Occasionally, splitting an infinitive with “not” conveys a slightly different meaning from, or sounds less artificial than, other versions of the same phrase. Then the split is OK — like any other split infinitive that is clearer or tidier than its unsplit counterpart. For instance, “I don’t want to smoke for the rest of my life” is ambiguous, “I want not to smoke” is awkward and “I want to not smoke for the rest of my life” is fine.

Beth Schultz, of McFarland, Wis., writes: “I am really annoyed by the word ‘out’ in sentences such as ‘The road will be closed while the power company switches out a pole.’ Doesn’t the sentence have the same meaning without ‘out’? My jaw clenches every time I hear this!”

Dear Beth: I agree that “out” in sentences like that one is clumsy. The reason people use it, though, is they’re not sure they do mean “switch” — or “swap” or “change,” two other verbs that often are seen with “out.” They say or write one of those verbs and then wonder whether everybody will understand what is replacing what or what kind of change is taking place, so they throw “out” in.

Let’s look at a couple of examples from newspaper articles published earlier this month: “The Wild aren’t all that different from last season. Swap out Todd White and Wyatt Smith for Eric Belanger and Dominic Moore, and it’s pretty much the same lineup” (Pioneer Press, Minnesota) and “The area had a scheduled water outage yesterday from 8 a.m. to 8 p.m. so the Navy could change out a meter” (Pacific Daily News, Guam).

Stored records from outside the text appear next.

-- ==== Sys2Proof/Laws/Meanings.lean ====
section
/-! SUPPORT. The next state of each instruction that passes its checks, as one equation over the shared updates, and
what each shared update leaves alone. Proofs cite these and unfold no meaning. -/

namespace Sys2Proof.Machine

/-! ### Frames of the shared updates -/

theorem frame_refl (s : State) : Frame s s [] 0 0 :=
  ⟨fun _ _ => rfl, fun _ _ => rfl, by simp, rfl, rfl, rfl, rfl, rfl, rfl, rfl, rfl⟩

theorem frame_setReg (s : State) (r : Nat) (v : Word) : Frame s (s.setReg r v) [r] 0 0 := by
  refine ⟨fun x hx => ?_, fun _ _ => rfl, ?_, rfl, rfl, rfl, rfl, rfl, rfl, rfl, rfl⟩
  · rw [setReg_reg, if_neg (by simpa using hx)]
  · simp [eq_comm]

theorem frame_setWord (s : State) (a : Nat) (v : Word) : Frame s (s.setWord a v) [] a 4 :=
  ⟨fun _ _ => rfl, fun x hx => setWord_byte_outside s a x v hx, by simp, rfl, rfl, rfl, rfl, rfl, rfl, rfl, rfl⟩

theorem frame_setBytes (s : State) (a : Nat) (bs : List Byte) : Frame s (s.setBytes a bs) [] a bs.length :=
  ⟨fun _ _ => rfl, fun x hx => setBytes_byte_outside s a x bs hx, by simp, rfl, rfl, rfl, rfl, rfl, rfl, rfl, rfl⟩

/-- A register write after an update adds its register to the frame. -/
theorem frame_then_setReg {s t : State} {regs : List Nat} {lo n : Nat} (h : Frame s t regs lo n) (r : Nat) (v : Word) :
    Frame s (t.setReg r v) (regs ++ [r]) lo n := by
  obtain ⟨hr, hb, hw, h1, h2, h3, h4, h5, h6, h7, h8⟩ := h
  refine ⟨fun x hx => ?_, hb, ?_, h1, h2, h3, h4, h5, h6, h7, h8⟩
  · have hx1 : x ∉ regs := fun h => hx (by simp [h])
    have hx2 : x ≠ r := fun h => hx (by simp [h])
    rw [setReg_reg, if_neg hx2, hr x hx1]
  · rw [setReg_ipWritten, hw, Bool.or_assoc]
    congr 1
    simp [eq_comm]

theorem frame_pushed (s : State) (v : Word) : Frame s (s.pushed v) [regSp] s.sp.toNat 4 :=
  frame_then_setReg (frame_setWord s s.sp.toNat v) regSp _

/-! ### Next states -/

section
variable {s : State}

theorem exec_mov {src dst : RegIdx} (h : s.has [src, dst]) :
    exec (.mov src dst) s = .next (s.setReg dst.toNat (s.reg src.toNat)) := checked_none s _ (checkRegs_ok' h)

theorem exec_imm {val : Word} {dst : RegIdx} (h : s.has [dst]) :
    exec (.imm val dst) s = .next (s.setReg dst.toNat val) := checked_none s _ (checkRegs_ok' h)

theorem exec_mget {addr dst : RegIdx} (h : s.has [addr, dst])
    (hm : (s.reg addr.toNat).toNat + 4 ≤ s.cfg.memCapacity) :
    exec (.mget addr dst) s = .next (s.setReg dst.toNat (s.word (s.reg addr.toNat).toNat)) :=
  checked_none s _ (by rw [checkRegs_ok h, get_eq, checkMem_ok hm]; rfl)

theorem exec_mset {addr src : RegIdx} (h : s.has [addr, src])
    (hm : (s.reg addr.toNat).toNat + 4 ≤ s.cfg.memCapacity) :
    exec (.mset addr src) s = .next (s.setWord (s.reg addr.toNat).toNat (s.reg src.toNat)) :=
  checked_none s _ (by rw [checkRegs_ok h, get_eq, checkMem_ok hm]; rfl)

theorem exec_teq {a b : RegIdx} (h : s.has [a, b]) :
    exec (.teq a b) s = .next (s.setFlag testBit (decide (s.reg a.toNat = s.reg b.toNat))) :=
  checked_none s _ (checkRegs_ok' h)

theorem exec_tgt {a b : RegIdx} (h : s.has [a, b]) :
    exec (.tgt a b) s = .next (s.setFlag testBit (decide ((s.reg b.toNat).toNat < (s.reg a.toNat).toNat))) :=
  checked_none s _ (checkRegs_ok' h)

theorem exec_tlt {a b : RegIdx} (h : s.has [a, b]) :
    exec (.tlt a b) s = .next (s.setFlag testBit (decide ((s.reg a.toNat).toNat < (s.reg b.toNat).toNat))) :=
  checked_none s _ (checkRegs_ok' h)

theorem exec_cjmp (target : Word) : exec (.cjmp target) s = .next (s.jumpIfTest target) := rfl

theorem exec_cjmpr {reg : RegIdx} (h : s.has [reg]) :
    exec (.cjmpr reg) s = .next (s.jumpIfTest (s.reg reg.toNat)) := checked_none s _ (checkRegs_ok' h)

theorem exec_call {target : Word} (hm : s.sp.toNat + 4 ≤ s.cfg.memCapacity) :
    exec (.call target) s = .next ((s.pushed s.returnAddress).setReg regIp target) :=
  checked_none s _ (by rw [checkMem_ok hm]; rfl)

theorem exec_callr {reg : RegIdx} (h : s.has [reg]) (hm : s.sp.toNat + 4 ≤ s.cfg.memCapacity) :
    exec (.callr reg) s = .next ((s.pushed s.returnAddress).setReg regIp (s.reg reg.toNat)) :=
  checked_none s _ (by rw [checkRegs_ok h, checkMem_ok hm]; rfl)

theorem exec_sbit {r : RegIdx} {idx : BitIdx} {v : BitVec 1} (h : s.has [r]) :
    exec (.sbit r idx v) s =
      .next (if idx.toNat < 32 then s.setReg r.toNat (setBit (s.reg r.toNat) idx.toNat (decide (v = 1#1))) else s) :=
  checked_none s _ (checkRegs_ok' h)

Beth, how’s your jaw holding up? You’re right that “swap A for B” is supposed to mean “replace A with B.” Anyone who doesn’t trust readers to know that should feel free to swap “swap out” for “replace.” Similarly, anyone who doesn’t trust readers to understand that “change” in “change a meter” also means “replace” (and who knows? It could mean something like “reset”) should feel free to replace “change out” with “replace.” Various peculiar ways of putting things — another is “substitute A with B” — result when someone thinks of a wrong or unclear word and then, instead of looking for one clear word to replace it, patches together something hoping to make the first word work.